I called her in front of him and discovered that she had no idea that he had been in a relationship with me.
Essentially, he says that he never slept w her once he met me but couldn't control himself w sexting. He initially didn't admit to much, it was a slow process of discovery, presenting proof to him to make him start being truthful. A bit like pulling teeth. He now admits he thinks he has compulsions, sexting might be the big one, im not sure though. Cam sex, photo sharing and dirty sexting coupled with some sort of attraction to voyeurism/exhibitionism (consenting adults). He speaks of not being addicted to porn, moreso when "he needs to get out of his head", he would reach for all of what I've explained. He even admits to not necessarily being aware that he could start sexualizing when texting a female.
He works a lot, is on the road and mostly in hotels, alone during the work week. He says that all he needs is me, now that he is in a relationship w a woman he loves he doesn't feel compelled to go back to his behaviors. He has put qustodio and MMguardian on his phone, laptop, is just beginning to start counselling w a properly qualified clinician, is actually very patient with my massive outbursts of anger, sadness and flip flopping about ending it. I love this man.

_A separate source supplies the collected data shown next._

-- ==== Sys2Proof/Machine/Flags.lean ====
section
/-! DEFINITION. The flags VF receives (10_state.md rule R22, 42_alu.md rules R136 to R142). The arithmetic is exact, on
natural numbers; each condition is the one its rule states, over the operands read before anything is written. -/

namespace Sys2Proof.Machine

/-- "The flag value is always 0 or 1" (R22). -/
def flagByte (b : Bool) : Byte := if b then 1 else 0

/-- 8XY4: the carry out of the 8-bit addition, `a + b > 255` (R136). -/
def carryFlag (a b : Byte) : Bool := decide (a.toNat + b.toNat > 255)

/-- 8XY5 and 8XY7: no borrow in `minuend - subtrahend`, "1 means no borrow" (R137, R139, R141). -/
def noBorrowFlag (minuend subtrahend : Byte) : Bool := !decide (subtrahend.toNat > minuend.toNat)

/-- 8XY6: the bit shifted out on the right, `a & 1` (R138). -/
def shiftedOutRight (a : Byte) : Bool := a.getLsbD 0

/-- 8XYE: the bit shifted out on the left, `a >> 7` (R140). -/
def shiftedOutLeft (a : Byte) : Bool := a.getLsbD 7

/-- DXYN: a written byte had a 1 bit where the mask has one (R172, R175). -/
def collides (old mask : Byte) : Bool := old &&& mask != 0

end Sys2Proof.Machine
end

And now here I am, deeply hurt, betrayed, feel as if I've been turned inside out...im super paranoid and check the apps to see if he is trying anything. I wonder if he meets women wherever he is and sleeps w them in his hotel rooms. If he has a secret laptop/phone. The monitoring apps don't always work so this adds to my stress. My mind is in overdrive, my heart has been badly wounded and to begin to trust that he will never slip up is beyond my capabilities right now. I worry a lot. To have trust issues to begin with and then discover his secret world...well, you get the picture.
Thanks to all who took the time to read my first post, it was a labor of patience to tap this out on my cell, lol.